А. Б.: Мы ведь условно умираем. Хотя артистов иногда ведет так далеко, что иногда надо подлечивать.
А. Ф.: Это еще что Вот Саша Деревянко играл беременного трансвестита.
А. Б. : Да и вообще, если убрать слово «смерть», тогда давайте уберем слово «жизнь»
— Значит, все условно?
А. Б.: Все, что я делаю, я придумываю. Мое представление о том, что я делаю, существует во мне. Все это потом искусственно в себе самом взращивается Я обожаю искусственность и не люблю реализацию ирреального — этого хватает в жизни. В театре нужны придуманные образы, ситуации, от которых зритель не сможет оторваться.
А. Ф.: Знаете, как говорят: мы не высоты боимся, а себя перед этой высотой. Так и у актеров: ложась в постель, я фантазирую, как я буду падать вниз со скалы, как буду карабкаться на верх Это мой бред такой!
— Есть роли, которые бы вы никогда не сыграли?
А. Б.: Я не хотел и не хочу играть военных.
А. Ф. : А у меня таких табу нет!
— Александр Николаевич, а переломные моменты в своей жизни помните?

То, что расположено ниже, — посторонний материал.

/-- The table snapshot action (R105): every value of one table at one instant, its drops by destination (0x2203.00) as well. -/
def State.tableSnapshot (s : State) (n : Nat) : Nat × State :=
  if 1023 < n then (6, s)
  else
    let t := (rangeFrom 1 0x18).foldl (fun t k => t.setNum (objKey 0x2202 k) (s.tableValue n k)) s
    let t := (rangeFrom 1 0x15).foldl (fun t k => t.setNum (objKey 0x2302 k) (s.tableValue n (0x100 + k))) t
    let drops := if (s.table n).state = .absent then [] else (s.table n).drops
    let t := t.setBlob (objKey 0x2203 0) (drops.flatMap (fun (d : Nat × Nat) => natLe 2 d.1 ++ natLe 8 d.2))
    (0, t.setNum (objKey 0x2201 0) 2)

end Sys2Proof.Machine
end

А. Ф.: А мои переломные моменты вас, значит, не интересуют?! (Смеется)
А. Б.: Вот ведь какой человек, весь переломанный! У меня много таких. Вообще-то судьба человека не должны переламываться какими-то моментами. Не надо нам майданов и фруктовых революция. Это все от лукавого. Лучше бы этого вообще не было.
— Ну и напоследок, что вы читаете кроме сценариев?
А. Б.: Я детские сказки читаю, «Дюймовочку», например.
А. Ф. : Я перечитал «Войну и Мир», наверное, уже раз третий.
— А в «Звездах на льду» почему не катаетесь?
А. Б. Я попытаюсь объяснить В Америке, звезды — это огромная киноиндустрия. Звездная дорожка — это некая структура, которая поддерживает интерес зрителя. У нас такого нет производства. Называть нас звездами нельзя — не хочется идиотами выглядеть. Надо начинать с индустрии. У нас решили начать со «Звезд на льду».
А. Ф: Мы в мае были на «Аллее звезд». Странное ощущение, как на кладбище, где людей хоронят. Ходить там трудно. Вот ступаешь, потом сюда же собачки покакают. Потом надпись, скажем, «Том Круз» выскребать придется.
А. Б.: У нас есть популярные артисты. Но они досягаемы: можно подойти и автограф взять. С американскими звездами так нельзя. И вообще Америка, как журнал. Обложка красивая, а откроешь... Я Европу люблю.
Дарья Кияница. «Московский комсомолец» в Донбассе, 1 ноября 2006 г.